theorem test_decode_validators :
    decode (0x48#8 ++ 1#12 ++ 2#12) = .ok (.valC128 1 2) ∧ decode (0x49#8 ++ 0#12 ++ 13#12) = .ok (.valEan13 0 13) ∧
    decode (0x4A#8 ++ 0#12 ++ 8#12) = .ok (.valEan8 0 8) ∧ decode (0x4B#8 ++ 0#12 ++ 12#12) = .ok (.valUpca 0 12) ∧
    decode (0x4C#8 ++ 5#12 ++ 7#12) = .ok (.valUpce 5 7) ∧ decode (0x4D#8 ++ 1#12 ++ 0#12) = .ok (.valC39 1 0) ∧
    decode (0x4E#8 ++ 4#12 ++ 2#12) = .ok (.valItf 4 2) ∧ decode (0x4F#8 ++ 6#12 ++ 1#12) = .ok (.valCbar 6 1) ∧
    decode (0x50#8 ++ 4095#12 ++ 4095#12) = .ok (.valC93 4095 4095) := by
  decide

theorem test_decode_matrix :
    decode (0x60#8 ++ 0#16 ++ 0#2 ++ 40#6) = .ok (.matInit 40) ∧
    decode (0x61#8 ++ 6#8 ++ 8#8 ++ 0#6 ++ 0b10#2) = .ok (.matWr 6 8 2) ∧
    decode (0x62#8 ++ 0#8 ++ 13#8 ++ 8#8) = .ok (.matRd 13 8) ∧
    decode (0x63#8 ++ 0#5 ++ 5#3 ++ 3#8 ++ 4#8) = .ok (.maskBit 5 3 4) ∧
    decode (0x64#8 ++ 0#16 ++ 0#5 ++ 6#3) = .ok (.maskApply 6) ∧ decode (0x65#8 ++ 0#24) = .ok .penScore ∧
    decode (0x66#8 ++ 0#24) = .ok .bestClr ∧ decode (0x67#8 ++ 0#16 ++ 0#5 ++ 7#3) = .ok (.bestUpd 7) := by
  decide

/-- 95 section 2.2: illegal opcode bytes and must-be-zero bits. -/
theorem test_decode_illegal :
    decode 0x03000000 = .error .eOpcode ∧ decode 0x13000000 = .error .eOpcode ∧ decode 0x68000000 = .error .eOpcode ∧
    decode 0xFFFFFFFF = .error .eOpcode ∧ decode 0x00000001 = .error .eField ∧ decode 0x01800000 = .error .eField ∧
    decode 0x11000141 = .error .eField ∧ decode 0x20010203 = .error .eField ∧ decode 0x30000020 = .error .eField ∧
    decode 0x61000004 = .error .eField ∧ decode 0x63080000 = .error .eField ∧ decode 0x45000010 = .error .eField := by
  decide

/-- 95 section 2.1, from commands to words. -/
theorem test_encode :
    encode .nop = 0x00000000 ∧ encode (.csrRd 13) = 0x0200000D ∧ encode (.rsEnc 3 5) = 0x2B003005 ∧
    encode (.valC93 4095 4095) = 0x50FFFFFF ∧ encode (.matWr 6 8 3) = 0x61060803 ∧ encode (.bestUpd 7) = 0x67000007 := by
  decide

theorem test_decodeTableWord :
    decodeTableWord 32 0x61060803 = some (.matWr 6 8 3) ∧ decodeTableWord 32 0x03000000 = none := by
  decide

/-- 30 R94, R95: `MAT.WR 6, 8, 3 # cell` and `D.LOAD "AB"`. -/
theorem test_assembler :
    assembleLine 0 ['M', 'A', 'T', '.', 'W', 'R', ' ', '6', ',', ' ', '0', 'x', '8', ',', ' ', '0', 'b', '1', '1', ' ', '#', 'c'] =
        some [.matWr 6 8 3] ∧
      assembleLine 0 ['D', '.', 'L', 'O', 'A', 'D', ' ', '"', 'A', 'B', '"'] = some [.dClr, .dPush 65, .dPush 66] := by
  decide +kernel

/-! ## ROM (10 R24, R25; 40 R111, R112, R119) -/

/-- `XTIME` takes each entry of `EXP` to the next, and `EXP[254]` to 1. -/
theorem test_rom_doubling :
    expAt expTable 0 = 1 ∧ (∀ i, i < 254 → expAt expTable (i + 1) = xtime (expAt expTable i)) ∧
      xtime (expAt expTable 254) = 1 := by
  decide +kernel

theorem test_rom_inverse : ∀ i, i < 255 → (logAt logTable (expAt expTable i)).toNat = i := by
  decide +kernel

/-! ## Control and buffers (95 sections 10 and 11) -/

theorem test_nop : after .nop State.reset = some { State.reset with responses := [.ok 0] } := by decide +kernel

theorem test_srst : after .srst { withData [0x41] with matVer := 7, bestValid := true } =
    some { withData [0x41] with dlen := 0, responses := [.ok 0] } := by
  decide +kernel

theorem test_csrRd : resp (.csrRd 4) { State.reset with matVer := 40 } = ok 177 ∧
    resp (.csrRd 12) { State.reset with rsN := 1, penValid := true } = ok 5 ∧
    resp (.csrRd 13) State.reset = ok 0x011D0100 := by
  decide +kernel

theorem test_csrRd_fails : resp (.csrRd 9) State.reset = ko .eState ∧ resp (.csrRd 11) State.reset = ko .eState ∧
    resp (.csrRd 14) State.reset = ko .eArg := by
  decide +kernel

theorem test_dClr : (after .dClr (withData [65, 66])).map (fun t => (t.dlen, t.dbuf)) =
    some (0, [(0, 65), (1, 66)]) := by
  decide +kernel

theorem test_dPush : (after (.dPush 0x7B) (withData [65])).map (fun t => (t.dlen, t.dbuf)) =
    some (2, [(0, 65), (1, 0x7B)]) := by
  decide +kernel

theorem test_dPush_full : resp (.dPush 1) { State.reset with dlen := 4096 } = ko .eFull ∧
    resp (.dPush 1) { State.reset with dlen := 4095 } = ok 4096 := by
  decide +kernel

theorem test_dRd : resp (.dRd 1) (withData [65, 66]) = ok 66 ∧ resp (.dRd 2) (withData [65, 66]) = ko .eRange := by
  decide +kernel

theorem test_vClr : (after .vClr (withValues [9])).map (fun t => (t.vlen, t.vbuf)) = some (0, [(0, 9)]) := by
  decide +kernel

theorem test_vPush : (after (.vPush 255) (withValues [104])).map (fun t => (t.vlen, t.vbuf)) =
    some (2, [(0, 104), (1, 255)]) := by
  decide +kernel

theorem test_vPush_full : resp (.vPush 1) { State.reset with vlen := 4096 } = ko .eFull := by decide +kernel

theorem test_vRd : resp (.vRd 0) (withValues [104]) = ok 104 ∧ resp (.vRd 0) State.reset = ko .eRange := by decide +kernel

/-! ## GF(256) (95 section 3) -/

theorem test_gfMul : resp (.gfMul 0 0xFF) State.reset = ok 0 ∧ resp (.gfMul 2 0x8E) State.reset = ok 1 ∧
    resp (.gfMul 0x57 0x1D) State.reset = ok 0x8D ∧ resp (.gfMul 0xFF 0xFF) State.reset = ok 0xE2 := by
  decide +kernel

theorem test_gfExp : resp (.gfExp 25) State.reset = ok 3 ∧ resp (.gfExp 254) State.reset = ok 0x8E ∧
    resp (.gfExp 255) State.reset = ko .eArg := by
  decide +kernel

theorem test_gfLog : resp (.gfLog 3) State.reset = ok 25 ∧ resp (.gfLog 0xFF) State.reset = ok 175 ∧
    resp (.gfLog 0) State.reset = ko .eArg := by
  decide +kernel

/-! ## Reed-Solomon (95 section 4) -/

/-- The coefficients read back after `RS.GEN 10`. -/
theorem test_rsGen : (after (.rsGen 10) State.reset).map (fun t => (t.rsN, t.generator)) =
    some (10, bytes [0x01, 0xD8, 0xC2, 0x9F, 0x6F, 0xC7, 0x5E, 0x5F, 0x71, 0x9D, 0xC1]) := by
  decide +kernel

theorem test_rsGen_fails : resp (.rsGen 0) State.reset = ko .eArg ∧ resp (.rsGen 31) State.reset = ko .eArg ∧
    resp (.rsGen 30) State.reset = ok 30 := by
  decide +kernel

theorem test_rsClr : (after .rsClr (withGen 2 [1, 3, 2] [0x36, 0x24] [])).map State.remainder = some (bytes [0, 0]) ∧
    resp .rsClr State.reset = ko .eState := by
  decide +kernel

/-- `RS.GEN 2`, data `12 34`: the second feed. -/
theorem test_rsFeed : (after (.rsFeed 0x34) (withGen 2 [1, 3, 2] [0x36, 0x24] [])).map State.remainder =
    some (bytes [0x22, 0x04]) := by
  decide +kernel

theorem test_rsEnc : (after (.rsEnc 1 3) (withGen 7 gen7 [9, 9] [0, 0x41, 0x42, 0x43])).map
    (fun t => (t.remainder, t.responses)) = some (bytes [0x1F, 0x03, 0xE5, 0x42, 0xB3, 0x6A, 0x22], [.ok 7]) := by
  decide +kernel

/-- 95 section 11: state before range. -/
theorem test_rsEnc_fails : resp (.rsEnc 0 5) State.reset = ko .eState ∧
    resp (.rsEnc 0 5) (withGen 2 [1, 3, 2] [] []) = ko .eRange := by
  decide +kernel

theorem test_rsRd : resp (.rsRd 1) (withGen 2 [1, 3, 2] [0x36, 0x24] []) = ok 0x24 ∧
    resp (.rsRd 2) (withGen 2 [1, 3, 2] [0x36, 0x24] []) = ko .eRange ∧ resp (.rsRd 0) State.reset = ko .eState := by
  decide +kernel

theorem test_rsGrd : resp (.rsGrd 2) (withGen 2 [1, 3, 2] [] []) = ok 2 ∧
    resp (.rsGrd 3) (withGen 2 [1, 3, 2] [] []) = ko .eRange ∧ resp (.rsGrd 0) State.reset = ko .eState := by
  decide +kernel

/-! ## BCH (95 section 5) -/

theorem test_bchFmt : resp (.bchFmt 0) State.reset = ok 0x5412 ∧ resp (.bchFmt 5) State.reset = ok 0x40CE ∧
    resp (.bchFmt 31) State.reset = ok 0x2BED := by
  decide +kernel

theorem test_bchVer : resp (.bchVer 7) State.reset = ok 0x07C94 ∧ resp (.bchVer 40) State.reset = ok 0x28C69 ∧
    resp (.bchVer 6) State.reset = ko .eArg ∧ resp (.bchVer 41) State.reset = ko .eArg := by
  decide +kernel

/-! ## Code128 (95 sections 6 and 11) -/

/-- An escape to set C, two digits, an escape to set B, one digit; and a selector with nothing after it. -/
theorem test_c128Seq :
    (after (.c128Seq 0 8) (withData [123, 67, 49, 50, 123, 66, 51, 65])).map State.values = some (bytes [105, 12, 100, 19, 33]) ∧
      (after (.c128Seq 0 2) (withData [123, 67])).map State.values = some (bytes [105]) := by
  decide +kernel

theorem test_c128Seq_fails : resp (.c128Seq 0 5) (withData [123, 66, 123, 88, 255]) = ko .eEsc ∧
    resp (.c128Seq 0 3) (withData [255, 123, 88]) = ko .eChar ∧ resp (.c128Seq 0 0) State.reset = ko .eShape ∧
    resp (.c128Seq 0 10) State.reset = ko .eRange := by
  decide +kernel

theorem test_c128Chk : resp .c128Chk (withValues [104, 17, 18, 19, 20, 21, 22, 23, 24]) = ok 60 ∧
    resp .c128Chk (withValues [105, 12, 34, 56, 78]) = ok 47 := by
  decide +kernel

theorem test_c128Chk_fails : resp .c128Chk State.reset = ko .eShape ∧ resp .c128Chk (withValues [104, 106]) = ko .eChar := by
  decide +kernel

/-! ## UPC/EAN (95 section 7; 44 R193) -/

theorem test_m10Chk : resp .m10Chk (withValues [4, 0, 0, 6, 3, 8, 1, 3, 3, 3, 9, 3]) = ok 1 ∧
    resp .m10Chk (withValues [9, 6, 3, 8, 5, 0, 7]) = ok 4 ∧ resp .m10Chk (withValues [0]) = ok 0 := by
  decide +kernel

theorem test_m10Chk_fails : resp .m10Chk (withValues [5, 10]) = ko .eChar ∧ resp .m10Chk State.reset = ko .eShape := by
  decide +kernel

theorem test_upceExp : (after (.upceExp 0 6) (withData [52, 50, 53, 50, 54, 49])).map (fun t => (t.values, t.responses)) =
    some (bytes [0, 4, 2, 1, 0, 0, 0, 0, 5, 2, 6, 4], [.ok 4]) := by
  decide +kernel

/-- Seven digits with number system 1; eight with a supplied check digit; number system 2. -/
theorem test_upceExp_forms : (after (.upceExp 0 7) (withData [49, 49, 50, 51, 52, 53, 57])).map State.values =
      some (bytes [1, 1, 2, 3, 4, 5, 0, 0, 0, 0, 9, 3]) ∧
    resp (.upceExp 0 8) (withData [48, 52, 50, 53, 50, 54, 49, 57]) = ok 9 ∧
    resp (.upceExp 0 7) (withData [50, 49, 50, 51, 52, 53, 54]) = ko .eChar := by
  decide +kernel

theorem test_parEan13 : resp (.parEan13 1) State.reset = ok 0x0B ∧ resp (.parEan13 9) State.reset = ok 0x1A ∧
    resp (.parEan13 10) State.reset = ko .eArg := by
  decide +kernel

theorem test_parUpce : resp (.parUpce 0) State.reset = ok 0x38 ∧ resp (.parUpce 4) State.reset = ok 0x2C ∧
    resp (.parUpce 15) State.reset = ko .eArg := by
  decide +kernel

/-! ## Code93 and validators (95 section 8) -/

/-- `test` in small letters gives the values of `TEST`. -/
theorem test_c93Seq : (after (.c93Seq 0 4) (withData [116, 101, 115, 116])).map State.values =
    some (bytes [29, 14, 28, 29]) := by
  decide +kernel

#####

» **Instructions for the task**:
Look through the entries above and quote exactly the lines from the line with "resp (.gfLog 0)" to the line with "section 5) -/", counting both of those lines.

» **Your response**:
    resp (.gfLog 0) State.reset = ko .eArg := by
  decide +kernel

/-! ## Reed-Solomon (95 section 4) -/

/-- The coefficients read back after `RS.GEN 10`. -/
theorem test_rsGen : (after (.rsGen 10) State.reset).map (fun t => (t.rsN, t.generator)) =
    some (10, bytes [0x01, 0xD8, 0xC2, 0x9F, 0x6F, 0xC7, 0x5E, 0x5F, 0x71, 0x9D, 0xC1]) := by
  decide +kernel

theorem test_rsGen_fails : resp (.rsGen 0) State.reset = ko .eArg ∧ resp (.rsGen 31) State.reset = ko .eArg ∧
    resp (.rsGen 30) State.reset = ok 30 := by
  decide +kernel

theorem test_rsClr : (after .rsClr (withGen 2 [1, 3, 2] [0x36, 0x24] [])).map State.remainder = some (bytes [0, 0]) ∧
    resp .rsClr State.reset = ko .eState := by
  decide +kernel

/-- `RS.GEN 2`, data `12 34`: the second feed. -/
theorem test_rsFeed : (after (.rsFeed 0x34) (withGen 2 [1, 3, 2] [0x36, 0x24] [])).map State.remainder =
    some (bytes [0x22, 0x04]) := by
  decide +kernel

theorem test_rsEnc : (after (.rsEnc 1 3) (withGen 7 gen7 [9, 9] [0, 0x41, 0x42, 0x43])).map
    (fun t => (t.remainder, t.responses)) = some (bytes [0x1F, 0x03, 0xE5, 0x42, 0xB3, 0x6A, 0x22], [.ok 7]) := by
  decide +kernel

/-- 95 section 11: state before range. -/
theorem test_rsEnc_fails : resp (.rsEnc 0 5) State.reset = ko .eState ∧
    resp (.rsEnc 0 5) (withGen 2 [1, 3, 2] [] []) = ko .eRange := by
  decide +kernel

theorem test_rsRd : resp (.rsRd 1) (withGen 2 [1, 3, 2] [0x36, 0x24] []) = ok 0x24 ∧
    resp (.rsRd 2) (withGen 2 [1, 3, 2] [0x36, 0x24] []) = ko .eRange ∧ resp (.rsRd 0) State.reset = ko .eState := by
  decide +kernel

theorem test_rsGrd : resp (.rsGrd 2) (withGen 2 [1, 3, 2] [] []) = ok 2 ∧
    resp (.rsGrd 3) (withGen 2 [1, 3, 2] [] []) = ko .eRange ∧ resp (.rsGrd 0) State.reset = ko .eState := by
  decide +kernel

/-! ## BCH (95 section 5) -/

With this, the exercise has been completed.